DATA EXCERPTS -
-- ==== Sys2Proof/Laws/Ops.lean ====
section
/-! SUPPORT. What the shared operations can do, said once: the register map, the bus address check, and the
accepted, dropped and ignored writes. -/

namespace Sys2Proof.Machine

set_option Elab.async false

/-! ### The register map -/

theorem locate_wide (r : WideReg) {j : Nat} (h : j < 128) : locate (wideBase r + 4 * j) = some (.wide r, j) := by
  have : ∀ j < 128, locate (wideBase r + 4 * j) = some (.wide r, j) := by cases r <;> decide +kernel
  exact this j h

theorem locate_coord (r : CoordReg) {j : Nat} (h : j < 8) : locate (coordBase r + 4 * j) = some (.coord r, j) := by
  have : ∀ j < 8, locate (coordBase r + 4 * j) = some (.coord r, j) := by cases r <;> decide +kernel
  exact this j h

theorem locate_pb {j : Nat} (h : j < 17) : locate (0xD00 + 4 * j) = some (.PB, j) := by
  have : ∀ j < 17, locate (0xD00 + 4 * j) = some (.PB, j) := by decide +kernel
  exact this j h

@[simp] theorem locate_ctrl : locate 0x008 = some (.CTRL, 0) := by decide +kernel

@[simp] theorem locate_status : locate 0x00C = some (.STATUS, 0) := by decide +kernel

@[simp] theorem locate_intEn : locate 0x010 = some (.INT_EN, 0) := by decide +kernel

@[simp] theorem locate_intStat : locate 0x014 = some (.INT_STAT, 0) := by decide +kernel

@[simp] theorem locate_pflags : locate 0x01C = some (.PFLAGS, 0) := by decide +kernel

@[simp] theorem locate_pblen : locate 0x020 = some (.PBLEN, 0) := by decide +kernel

/-- The offset a register's word has (R48). -/
def offsetOf : RegName → Nat → Nat
  | .ID, _ => 0x000
  | .CFG, _ => 0x004
  | .CTRL, _ => 0x008
  | .STATUS, _ => 0x00C
  | .INT_EN, _ => 0x010
  | .INT_STAT, _ => 0x014
  | .MLEN, _ => 0x018
  | .PFLAGS, _ => 0x01C
  | .PBLEN, _ => 0x020
  | .wide r, j => wideBase r + 4 * j
  | .coord r, j => coordBase r + 4 * j
  | .PB, j => 0xD00 + 4 * j

/-- How many words a register has in the window (R48). -/
def wordCount : RegName → Nat
  | .wide _ => 128
  | .coord _ => 8
  | .PB => 17
  | _ => 1

/-- An aligned offset of the window names a register's word or is reserved: the map inverted (R48). -/
theorem locate_aligned {off : Nat} (h : off < 0x1000) (h4 : off % 4 = 0) {name : RegName} {j : Nat}
    (hl : locate off = some (name, j)) : off = offsetOf name j ∧ j < wordCount name := by
  have key : ∀ q < 0x400, (match locate (4 * q) with
      | some (name, j) => decide (4 * q = offsetOf name j) && decide (j < wordCount name)
      | none => true) = true := by decide +kernel
  have := key (off / 4) (by omega)
  rw [show 4 * (off / 4) = off by omega, hl] at this
  simpa using this

/-- Only CTRL's own offset is CTRL. -/
theorem eq_ctrl_of_locate {off j : Nat} (h : off < 0x1000) (h4 : off % 4 = 0)
    (hl : locate off = some (.CTRL, j)) : off = 0x008 := (locate_aligned h h4 hl).1

/-- An aligned offset that names no register is in one of the three ranges R48 reserves. -/
theorem locate_none {off : Nat} (h : off < 0x1000) (h4 : off % 4 = 0) (hl : locate off = none) :
    (0x024 ≤ off ∧ off < 0x200) ∨ (0xCE0 ≤ off ∧ off < 0xD00) ∨ 0xD44 ≤ off := by
  have key : ∀ q < 0x400, locate (4 * q) = none →
      (0x024 ≤ 4 * q ∧ 4 * q < 0x200) ∨ (0xCE0 ≤ 4 * q ∧ 4 * q < 0xD00) ∨ 0xD44 ≤ 4 * q := by decide +kernel
  rw [show off = 4 * (off / 4) by omega] at hl ⊢
  exact key (off / 4) (by omega) hl

theorem wideBase_range (r : WideReg) : 0x200 ≤ wideBase r ∧ wideBase r ≤ 0xA00 ∧ wideBase r % 0x200 = 0 := by
  cases r <;> decide

theorem coordBase_range (r : CoordReg) : 0xC00 ≤ coordBase r ∧ coordBase r ≤ 0xCC0 ∧ coordBase r % 0x20 = 0 := by
  cases r <;> decide

/-! ### Reads -/

/-- What a read returns does not depend on the host side. -/
theorem readWindow_host (off : Nat) (s : State) (events : List Event) (lastReply : Option Word) :
    readWindow off { s with schedule := events, reply := lastReply } = readWindow off s := by
  unfold readWindow
  split
  · rename_i name j _
    cases name with
    | wide r => cases r <;> rfl
    | coord r => cases r <;> rfl
    | _ => rfl
  · rfl

theorem readWindow_schedule (off : Nat) (s : State) (events : List Event) :
    readWindow off { s with schedule := events } = readWindow off s := readWindow_host off s events s.reply

/-- A reserved offset reads 0 (R56). -/
theorem readWindow_reserved {off : Nat} {s : State} (h4 : off % 4 = 0) (hr : reservedOffset s.cfg off) :
    readWindow off s = 0 := by
  have h : off < 0x1000 := by
    unfold reservedOffset at hr
    omega
  unfold readWindow
  cases hl : locate off with
  | none => rfl
  | some nj =>
    obtain ⟨name, j⟩ := nj
    obtain ⟨hoff, hj⟩ := locate_aligned h h4 hl
    unfold reservedOffset at hr
    cases name
    case wide r =>
      simp only [offsetOf, wordCount] at hoff hj
      have := wideBase_range r
      simp only [readReg]
      rw [if_neg (by omega)]
    case coord r =>
      simp only [offsetOf, wordCount] at hoff hj
      have := coordBase_range r
      omega
    all_goals
      simp only [offsetOf, wordCount] at hoff hj
      omega

/-! ### Bus accesses -/

/-- An access is served exactly when it is 32 bits, aligned and inside the window (R53, R129). -/
theorem busOffset_ok {c : Config} {size addr off : Nat} :
    busOffset c size addr = .ok off ↔ served c size addr ∧ off = addr - c.mmBase := by
  unfold busOffset served
  split
  · split
    · simp_all [eq_comm]
    · simp_all
      tauto
  · simp_all

theorem busOffset_served {c : Config} {size addr : Nat} (h : served c size addr) :
    busOffset c size addr = .ok (addr - c.mmBase) := busOffset_ok.mpr ⟨h, rfl⟩

/-- An aligned offset of the window, at the window's address. -/
theorem served_at {c : Config} {off : Nat} (h : off < 0x1000) (h4 : off % 4 = 0) :
    served c 32 (c.mmBase + off) := ⟨rfl, by omega, by omega, by omega⟩

theorem busOffset_at {c : Config} {off : Nat} (h : off < 0x1000) (h4 : off % 4 = 0) :
    busOffset c 32 (c.mmBase + off) = .ok off := by
  rw [busOffset_served (served_at h h4)]
  congr 1
  omega

theorem busWrite_at {s : State} {off : Nat} (v : Word) (h : off < 0x1000) (h4 : off % 4 = 0) :
    busWrite 32 (s.cfg.mmBase + off) v s = .next (writeWindow off v s) := by
  unfold busWrite
  rw [busOffset_at h h4]

theorem busRead_at {s : State} {off : Nat} (h : off < 0x1000) (h4 : off % 4 = 0) :
    busRead 32 (s.cfg.mmBase + off) s = .next { s with reply := some (readWindow off s) } := by
  unfold busRead
  rw [busOffset_at h h4]

theorem busRead_served {s : State} {size addr : Nat} (h : served s.cfg size addr) :
    busRead size addr s = .next { s with reply := some (readWindow (addr - s.cfg.mmBase) s) } := by
  unfold busRead
  rw [busOffset_served h]

theorem busWrite_served {s : State} {size addr : Nat} (v : Word) (h : served s.cfg size addr) :
    busWrite size addr v s = .next (writeWindow (addr - s.cfg.mmBase) v s) := by
  unfold busWrite
  rw [busOffset_served h]

theorem busRead_next {s t : State} {size addr : Nat} (h : busRead size addr s = .next t) :
    served s.cfg size addr ∧ t = { s with reply := some (readWindow (addr - s.cfg.mmBase) s) } := by
  unfold busRead at h
  split at h
  · rename_i off hoff
    obtain ⟨hs, rfl⟩ := busOffset_ok.mp hoff
    exact ⟨hs, by simpa using h.symm⟩
  · simp at h

theorem busWrite_next {s t : State} {size addr : Nat} {v : Word} (h : busWrite size addr v s = .next t) :
    served s.cfg size addr ∧ t = writeWindow (addr - s.cfg.mmBase) v s := by
  unfold busWrite at h
  split at h
  · rename_i off hoff
    obtain ⟨hs, rfl⟩ := busOffset_ok.mp hoff
    exact ⟨hs, by simpa using h.symm⟩
  · simp at h

/-! ### Writes -/

theorem unlessBusy_busy {s : State} (f : State → State) (h : s.busy = true) : unlessBusy f s = dropWrite s := by
  simp [unlessBusy, h]

theorem unlessBusy_idle {s : State} (f : State → State) (h : s.busy = false) : unlessBusy f s = f s := by
  simp [unlessBusy, h]

/-- A reserved offset ignores writes (R56). -/
theorem writeWindow_reserved {off : Nat} {s : State} (v : Word) (h4 : off % 4 = 0)
    (hr : reservedOffset s.cfg off) : writeWindow off v s = s := by
  have h : off < 0x1000 := by
    unfold reservedOffset at hr
    omega
  unfold writeWindow
  cases hl : locate off with
  | none => rfl
  | some nj =>
    obtain ⟨name, j⟩ := nj
    obtain ⟨hoff, hj⟩ := locate_aligned h h4 hl
    unfold reservedOffset at hr
    cases name
    case wide r =>
      simp only [offsetOf, wordCount] at hoff hj
      have := wideBase_range r
      simp only [writeReg]
      rw [if_neg (by omega)]
    case coord r =>
      simp only [offsetOf, wordCount] at hoff hj
      have := coordBase_range r
      omega
    all_goals
      simp only [offsetOf, wordCount] at hoff hj
      omega

/-- A busy engine drops a write to a locked offset (R59). -/
theorem writeWindow_locked {off : Nat} {v : Word} {s : State} (h4 : off % 4 = 0) (hk : lockedOffset s.cfg off)
    (hv : ¬ (off = 0x008 ∧ v.getLsbD 31 = true)) (hb : s.busy = true) : writeWindow off v s = dropWrite s := by
  have h : off < 0x1000 := by
    unfold lockedOffset at hk
    omega
  unfold writeWindow
  unfold lockedOffset at hk
  cases hl : locate off with
  | none =>
    have := locate_none h h4 hl
    omega
  | some nj =>
    obtain ⟨name, j⟩ := nj
    obtain ⟨hoff, hj⟩ := locate_aligned h h4 hl
    cases name
    case wide r =>
      simp only [offsetOf, wordCount] at hoff hj
      have := wideBase_range r
      simp only [writeReg]
      rw [if_pos (by omega), unlessBusy_busy _ hb]
    case CTRL =>
      simp only [offsetOf] at hoff
      have hs : Word.srst v = false := by
        cases hs : v.getLsbD 31 with
        | true => exact absurd ⟨hoff, hs⟩ hv
        | false => exact hs
      simp only [writeReg, hs, Bool.false_eq_true, if_false, unlessBusy_busy _ hb]
    all_goals first
      | exact unlessBusy_busy _ hb
      | (simp only [offsetOf] at hoff; omega)

/-- Everything a bus write can do (R57). -/
inductive WriteCase (off : Nat) (v : Word) (s : State) : State → Prop where
  /-- A soft reset (R157). -/
  | softReset (h : off = 0x008) (hv : Word.srst v = true) : WriteCase off v s (resetBlock s)
  /-- An accepted CTRL write, with or without START (R72, R77). -/
  | ctrl (h : off = 0x008) (hv : Word.srst v = false) (hb : s.busy = false) : WriteCase off v s (writeCtrl v s)
  /-- The interrupt enable (R35). -/
  | intEn (h : off = 0x010) : WriteCase off v s { s with doneIe := v.getLsbD 0 }
  /-- The interrupt acknowledge (R36). -/
  | ack (h : off = 0x014) (hv : v.getLsbD 0 = true) : WriteCase off v s (acknowledge s)
  /-- The write-error clear (R33). -/
  | clearWerr (h : off = 0x00C) (hv : v.getLsbD 3 = true) : WriteCase off v s { s with werr := false }
  /-- An ignored write (R56). -/
  | ignored (hk : ¬ lockedOffset s.cfg off) (hie : off ≠ 0x010) (hip : off = 0x014 → v.getLsbD 0 = false)
      (hw : off = 0x00C → v.getLsbD 3 = false) : WriteCase off v s s
  /-- A write dropped because BUSY = 1 (R59). -/
  | dropped (hb : s.busy = true) (hk : lockedOffset s.cfg off) (hv : ¬ (off = 0x008 ∧ v.getLsbD 31 = true)) :
      WriteCase off v s (dropWrite s)
  /-- An accepted write to a word of a wide register (R49). -/
  | wide (r : WideReg) (j : Nat) (h : off = wideBase r + 4 * j) (hw : j < 128) (hj : j < s.cfg.maxWords)
      (hb : s.busy = false) : WriteCase off v s (writeWide r j v s)
  /-- An accepted write to a word of a 256-bit register (R50). -/
  | coord (r : CoordReg) (j : Nat) (h : off = coordBase r + 4 * j) (hj : j < 8) (hb : s.busy = false) :
      WriteCase off v s (writeCoord r j v s)
  /-- An accepted PFLAGS write (R38). -/
  | pflags (h : off = 0x01C) (hb : s.busy = false) : WriteCase off v s (writePflags v s)
  /-- An accepted PBLEN write (R39). -/
  | pblen (h : off = 0x020) (hb : s.busy = false) : WriteCase off v s (writePblen v s)
  /-- An accepted PB write (R51). -/
  | pb (j : Nat) (h : off = 0xD00 + 4 * j) (hj : j < 17) (hb : s.busy = false) : WriteCase off v s (writePb j v s)

/-- The one inversion lemma of `writeWindow`. -/
theorem writeWindow_cases (off : Nat) (v : Word) (s : State) (h : off < 0x1000) (h4 : off % 4 = 0) :
    WriteCase off v s (writeWindow off v s) := by
  by_cases hk : s.busy = true ∧ lockedOffset s.cfg off ∧ ¬ (off = 0x008 ∧ v.getLsbD 31 = true)
  · rw [writeWindow_locked h4 hk.2.1 hk.2.2 hk.1]
    exact .dropped hk.1 hk.2.1 hk.2.2
  unfold writeWindow
  unfold lockedOffset at hk
  cases hl : locate off with
  | none =>
    have := locate_none h h4 hl
    exact .ignored (by unfold lockedOffset; omega) (by omega) (by omega) (by omega)
  | some nj =>
    obtain ⟨name, j⟩ := nj
    obtain ⟨hoff, hj⟩ := locate_aligned h h4 hl
    simp only
    have idle : lockedOffset s.cfg off → ¬ (off = 0x008 ∧ v.getLsbD 31 = true) → s.busy = false := fun h1 h2 => by
      cases hb : s.busy with
      | true => exact absurd ⟨hb, h1, h2⟩ hk
      | false => rfl
    unfold lockedOffset at idle
    cases name <;> simp only [offsetOf, wordCount] at hoff hj <;> simp only [writeReg]
    case ID => exact .ignored (by unfold lockedOffset; omega) (by omega) (by omega) (by omega)
    case CFG => exact .ignored (by unfold lockedOffset; omega) (by omega) (by omega) (by omega)
    case MLEN => exact .ignored (by unfold lockedOffset; omega) (by omega) (by omega) (by omega)
    case CTRL =>
      split
      · exact .softReset hoff ‹_›
      · rename_i hv
        have hb := idle (.inl hoff) (fun hc => hv hc.2)
        rw [unlessBusy_idle _ hb]
        exact .ctrl hoff (by simpa using hv) hb
    case STATUS =>
      split
      · exact .clearWerr hoff ‹_›
      · rename_i hv
        exact .ignored (by unfold lockedOffset; omega) (by omega) (by omega) (fun _ => by simpa using hv)
    case INT_EN => exact .intEn hoff
    case INT_STAT =>
      split
      · exact .ack hoff ‹_›
      · rename_i hv
        exact .ignored (by unfold lockedOffset; omega) (by omega) (fun _ => by simpa using hv) (by omega)
    case wide r =>
      have hr := wideBase_range r
      split
      · have hb := idle (by omega) (by omega)
        rw [unlessBusy_idle _ hb]
        exact .wide r j hoff hj ‹_› hb
      · exact .ignored (by unfold lockedOffset; omega) (by omega) (by omega) (by omega)
    case coord r =>
      have hr := coordBase_range r
      have hb := idle (by omega) (by omega)
      rw [unlessBusy_idle _ hb]
      exact .coord r j hoff hj hb
    case PFLAGS =>
      have hb := idle (by omega) (by omega)
      rw [unlessBusy_idle _ hb]
      exact .pflags hoff hb
    case PBLEN =>
      have hb := idle (by omega) (by omega)
      rw [unlessBusy_idle _ hb]
      exact .pblen hoff hb
    case PB =>
      have hb := idle (by omega) (by omega)
      rw [unlessBusy_idle _ hb]
      exact .pb j hoff hj hb

/-- The host side and the parameters are untouched by every write (R156). -/
theorem writeWindow_host (off : Nat) (v : Word) (s : State) (h : off < 0x1000) (h4 : off % 4 = 0) :
    (writeWindow off v s).cfg = s.cfg ∧ (writeWindow off v s).schedule = s.schedule ∧
      (writeWindow off v s).reply = s.reply := by
  generalize hw : writeWindow off v s = t
  have hc := writeWindow_cases off v s h h4
  rw [hw] at hc
  cases hc with
  | ctrl => unfold writeCtrl; split <;> simp
  | wide r => unfold writeWide; split <;> simp
  | coord r => simp [writeCoord]
  | _ => simp

end Sys2Proof.Machine
end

PROBLEM STATEMENT -
What you give back must be the stretch above, starting at the line with "off = 0x010)" and ending at the line with "register (R49). -/", copied exactly.

ANSWER SECTION -
  | intEn (h : off = 0x010) : WriteCase off v s { s with doneIe := v.getLsbD 0 }
  /-- The interrupt acknowledge (R36). -/
  | ack (h : off = 0x014) (hv : v.getLsbD 0 = true) : WriteCase off v s (acknowledge s)
  /-- The write-error clear (R33). -/
  | clearWerr (h : off = 0x00C) (hv : v.getLsbD 3 = true) : WriteCase off v s { s with werr := false }
  /-- An ignored write (R56). -/
  | ignored (hk : ¬ lockedOffset s.cfg off) (hie : off ≠ 0x010) (hip : off = 0x014 → v.getLsbD 0 = false)
      (hw : off = 0x00C → v.getLsbD 3 = false) : WriteCase off v s s
  /-- A write dropped because BUSY = 1 (R59). -/
  | dropped (hb : s.busy = true) (hk : lockedOffset s.cfg off) (hv : ¬ (off = 0x008 ∧ v.getLsbD 31 = true)) :
      WriteCase off v s (dropWrite s)
  /-- An accepted write to a word of a wide register (R49). -/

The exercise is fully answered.